To begin with, we choose an image from a natural scene HSI database for compression, the HSI is named scene 8 in this paper. The original dimension of scene 8 is 1018 × 1340 × 33. We clip it into the size of 512 × 512 × 33. Then, we normalize it to keep its value be within the scope 0–255. The results and comparison are listed in Table 1. The compression ratio is the ratio between the size of the original data and the sum of the compressed data size. It is reasonable that the compression ratio of the six methods could not be completely the same; however, we tried as far as possible to keep them approximately equal.

Table 1. Comparision of compression and reconstruction results on hyperspectral scene 8.

Note that the above comparisons were carried out at only one compression ratio. So what would the situation be with other compression ratios? Would the other methods outperform the PLTD algorithm? To answer these questions, we varied the compression ratio and tested the compression results. We changed the ratio from 0 to 0.25, which was adequate to test these methods.

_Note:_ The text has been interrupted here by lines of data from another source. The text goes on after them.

-- ==== Sys2Proof/Laws/Reg.lean ====
section
/-!
SUPPORT. Where a register write goes: past the port, the page and the rights to the register's own class (R9 to R16, Table 5.3).
-/

namespace Sys2Proof.Machine

open Sys2Proof

/-- A received access touches its port, CORE's wake state and the event hub alone. -/
@[simp] theorem landed_same (r : Req) (s : State) :
    SameStill s (landed r s) ∧ SameUnits s (landed r s) ∧ SamePlant s (landed r s) ∧ SameVote s (landed r s) ∧
    (landed r s).regs = s.regs ∧ (landed r s).evh.event = s.evh.event ∧ (landed r s).pwr.boot = s.pwr.boot := by
  unfold landed; split <;> simp [portWake, wakeCore, receipt] <;> split <;> simp [raise, raiseD]

/-- While CORE runs nothing wakes it. -/
theorem wakeCore_runs (c b : Nat) (s : State) (h : CoreRuns s) : wakeCore c b s = s := by
  unfold wakeCore; unfold CoreRuns at h; rw [h]; rfl

/-- While CORE runs, a received access changes no more than the link state of its port. -/
theorem landed_runs (r : Req) (s : State) (h : CoreRuns s) :
    landed r s = match reqPort r with | none => s | some p => receipt p s := by
  unfold landed; cases reqPort r with
  | none => exact wakeCore_runs _ _ _ h
  | some p => exact wakeCore_runs 1 p.val (receipt p s) h

/-- A command whose effect raises no event answers exactly the state its effect gives. -/
theorem run_calm (f : State → State) (s : State) (h : Delivered (f (cleared s))) : run f s = .next (f (cleared s)) := by
  unfold run
  have : settle (f (cleared s)) = f (cleared s) := by
    rw [settle_quiet _ h.1]
    generalize f (cleared s) = t at h
    calc ({ t with evh := { t.evh with occ := [], sub := 0 } } : State)
        = { t with evh := { t.evh with occ := t.evh.occ, sub := t.evh.sub } } := by rw [h.1, h.2]
      _ = t := rfl
  exact congrArg _ this

theorem pageKind_num (k : PageKind) : pageKind k.num = some k := by
  cases k with
  | cp n => fin_cases n <;> rfl
  | ls g => fin_cases g <;> rfl
  | rg rp => fin_cases rp <;> rfl
  | _ => rfl

theorem inArray_num (r : Req) (k : PageKind) (raw : Nat) : inArray r k.num raw = false := by
  have h : k.num < 0x34 ∨ (0x40 ≤ k.num ∧ k.num < 0x42) := by cases k <;> simp [PageKind.num] <;> omega
  have hm : msixPage r k.num = none := by
    unfold msixPage; split
    · rw [if_neg (by omega), if_neg (by omega)]
    · rw [if_neg (by omega)]
  unfold inArray; rw [hm]; simp; omega

theorem regAddr_lt (k : PageKind) (off : Nat) (h : off < 0x1000) : regAddr k off < 2 ^ 20 := by
  have : k.num < 0x42 := by cases k <;> simp [PageKind.num] <;> omega
  unfold regAddr; omega

theorem addrOf_toNat (k : PageKind) (off : Nat) (h : off < 0x1000) : (addrOf k off).toNat = regAddr k off := by
  unfold addrOf; rw [BitVec.toNat_ofNat]; exact Nat.mod_eq_of_lt (regAddr_lt k off h)

theorem pageAddr_num (k : PageKind) (page : BitVec 8) (off : Nat) (h : page.toNat = k.num) : page.toNat * 0x1000 + off = regAddr k off := by
  rw [h]; rfl

theorem reqPort_some {r : Req} {p : Port} (h : reqPort r = some p) : r = portReq p := by
  unfold reqPort at h; split at h
  · cases h; rfl
  · cases h

/-- Two changes of a port are one. -/
theorem modPort_twice (p : Port) (f g : PortS → PortS) (s : State) : modPort p f (modPort p g s) = modPort p (fun q => f (g q)) s := by
  unfold modPort; simp

/-- A change that leaves the port as it is changes nothing. -/
theorem modPort_id (p : Port) (f : PortS → PortS) (s : State) (h : f s.port[p] = s.port[p]) : modPort p f s = s := by
  have hset : s.port.set p s.port[p] = s.port := by
    apply Vector.ext; intro i hi; rw [Vector.getElem_set]; split
    · rename_i e; subst e; rfl
    · rfl
  unfold modPort; rw [h, hset]

/-- A request that finds its port free takes its turn at once, and the request that is left of it waits. -/
theorem arrive_free (p : Port) (x : RxTlp) (s : State) (hrx : s.port[p].rx = []) (hbar : s.port[p].bar = [])
    (hx : takeRx p x s = some (barIn p x s)) :
    arrive p x s = match barTake p x s with
      | (some y, s1) => modPort p (fun q => { q with bar := y :: q.bar }) s1
      | (none, s1) => s1 := by
  have e : modPort p (fun q => { q with bar := [] }) (modPort p (fun q => { q with bar := q.bar ++ [x] }) s) = s := by
    rw [modPort_twice]; exact modPort_id _ _ _ (by rw [← hbar])
  unfold arrive
  simp only [hrx, List.isEmpty_nil, if_true, hx]
  unfold barIn; rw [hbar]
  have hb : (modPort p (fun q => { q with bar := q.bar ++ [x] }) s).port[p].bar = [x] := by rw [modPort_same, hbar]; rfl
  unfold drainBar; rw [List.length_nil, hb]; dsimp only; rw [e]
  generalize barTake p x s = z
  rcases z with ⟨_ | y, s1⟩ <;> rfl

/-- A write of a register past the port, with every right: it acts on the register at that offset. -/
theorem bar0Word_reg (r : Req) (k : PageKind) (off : Nat) (d : Word) (s : State) (hs : ∀ c, reqPort r = some c → s.ch[c].st = .active)
    (hp : pageRefused r k = false) (ho : off < 0x400) (h4 : off % 4 = 0) :
    bar0Word r (regAddr k off) true d s = regWrite r k k.num off off d s := by
  have ha : regAddr k off / 4 * 4 = regAddr k off := by unfold regAddr; omega
  have hpg : regAddr k off / 0x1000 = k.num := by unfold regAddr; omega
  have hr : regAddr k off % 0x1000 = off := by unfold regAddr; omega
  have hf : foldOff off = off := by unfold foldOff; rw [if_pos ho]
  unfold bar0Word; simp only [ha, hpg, hr, inArray_num, Bool.false_eq_true, if_false, pageKind_num]
  unfold pageWrite; simp only [hf, hp, Bool.false_eq_true, if_false, Bool.not_true]
  split
  · rfl
  · rename_i c hc
    have : writeRight s c k off = .yes := by unfold writeRight; rw [hs c hc]
    rw [this]

/-- Only IND_DATA makes a write wait (R26, R378). -/
theorem writeWaits_reg (r : Req) (k : PageKind) (off : Nat) (s : State) (ho : off < 0x400) (h4 : off % 4 = 0) (hi : off ≠ 0x024) :
    writeWaits s r (regAddr k off) true = false := by
  have ha : regAddr k off / 4 * 4 = regAddr k off := by unfold regAddr; omega
  have hpg : regAddr k off / 0x1000 = k.num := by unfold regAddr; omega
  have hr : regAddr k off % 0x1000 = off := by unfold regAddr; omega
  have hf : (foldOff off == 0x024) = false := by unfold foldOff; rw [if_pos ho]; simpa using hi
  unfold writeWaits indWaits streamWaits
  simp only [hpg, pageKind_num, ha, hr, hf, Bool.false_and, Bool.or_self, Bool.and_false]

/-- A port with free buffers has room for a posted word, which crosses no boundary and exceeds no payload size (R95, R96). -/
theorem word_room (p : Port) (k : PageKind) (off : Nat) (s : State) (hrx : s.port[p].rx = []) (hbar : s.port[p].bar = [])
    (h4 : off % 4 = 0) : postedRoom s p 4 = true ∧ (crosses (regAddr k off) 4 || decide (mps s p < 4)) = false := by
  constructor
  · unfold postedRoom creditsHeld; rw [hrx, hbar]; rfl
  · have h1 : ¬ 4096 < regAddr k off % 4096 + 4 := by unfold regAddr; omega
    have h2 : ¬ mps s p < 4 := by
      unfold mps; have : 0 < 2 ^ min 2 (fieldOf (cfgGet s p 0x1A) 7 5) := by positivity
      omega
    unfold crosses; rw [decide_eq_false h1, decide_eq_false h2]; rfl

theorem barOn_receipt (p : Port) (s : State) : barOn (receipt p s) p = barOn s p := by
  have h : (receipt p s).port[p].cfg = s.port[p].cfg := by unfold receipt; rw [modPort_same]
  unfold barOn memEn d3hot cfgGet; rw [h]; rfl

/-- A full write of a word of a register page, with every right, acts on the register at that offset. -/
theorem bar0Write_reg (r : Req) (k : PageKind) (off : Nat) (d : Word) (s : State) (hw : Writer r s) (hp : pageRefused r k = false)
    (ho : off < 0x400) (h4 : off % 4 = 0) (hi : off ≠ 0x024) :
    bar0Write r (regAddr k off) true d s = regWrite r k k.num off off d (landed r s) := by
  have ha : regAddr k off / 4 * 4 = regAddr k off := by unfold regAddr; omega
  have wait := fun t => writeWaits_reg r k off t ho h4 hi
  rcases h0 : reqPort r with _ | p
  · have e : landed r s = wakeCore 2 4 s := by unfold landed; rw [h0]
    unfold bar0Write; rw [h0]; dsimp only
    rw [if_pos (hw.1 h0), wait, Bool.false_and, if_neg Bool.false_ne_true, e]
    exact bar0Word_reg r k off d _ (by intro c hc; rw [h0] at hc; cases hc) hp ho h4
  · have e : landed r s = portWake p (receipt p s) := by unfold landed; rw [h0]
    rw [e]; unfold bar0Write; rw [h0]; dsimp only
    obtain ⟨⟨ho1, hrx, hbar⟩, hon, hst⟩ := hw.2 p h0
    obtain ⟨hroom, hcut⟩ := word_room p k off s hrx hbar h4
    have hrx2 : (receipt p s).port[p].rx = [] := by unfold receipt; rw [modPort_same, hrx]
    have hbar2 : (receipt p s).port[p].bar = [] := by unfold receipt; rw [modPort_same, hbar]
    unfold bar0WriteOp recvPosted; dsimp only
    rw [ha, ho1, hroom, hcut, arrive_free p _ _ hrx2 hbar2 rfl]
    have full : (!(List.replicate 4 true).contains false) = true := rfl
    unfold barTake bar0WriteTake; dsimp only
    rw [full, barOn_receipt, hon, ← reqPort_some h0, wait]
    simp only [Bool.not_true, Bool.false_eq_true, if_false]
    refine bar0Word_reg r k off d _ ?_ hp ho h4
    intro c hc; rw [h0] at hc; cases hc
    rw [← hst]; simp [portWake, receipt]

The comparisons are exhibited in Fig. 2.

Fig. 2.
figure 2

Comparison of the compression and reconstruction results when the compression ratio varies from 0 to 0.25.

According to Fig. 2, despite the certain interval within which the MPCA algorithm or the PCA algorithm perform better than the PLTD algorithm, the PLTD algorithm obtains the best performance in most cases. Exceptions occur because the PCA algorithm only compresses the spectral information, and MPCA only compresses the spatial information, while PLTD compresses both the spatial and spectral information. Therefore, most of the time, the tensor-based PLTD algorithm performs better than the other methods.

To sum up the experiments, we implemented enough experiments on the hyperspectral scene 8 image to confirm that the proposed method outperforms all the other methods.

4 Conclusion

In this paper, a new compression method called patched-based low-rank tensor decomposition (PLTD) have been proposed. The new method employs tensor patch representation, nonlocal similarity, tensor dictionary learning together to solve the problem of effectively compressing HSIs. According to the paper, by clustering, a big data problem is decomposed into several small data problems which can be quickly solved by low-rank decomposition algorithm. Since the decomposed data discard both the spectral and spatial redundancy, and only retain the most discriminant information, the data after compression can better improve the efficiency and accuracy for the subsequent analysis. As far as we know, this is the first time that a patch-based tensor structure has been proposed for HSI compression. And it is confirmed in the experiments that the proposed method outperforms others and has a wide applicability in various fields.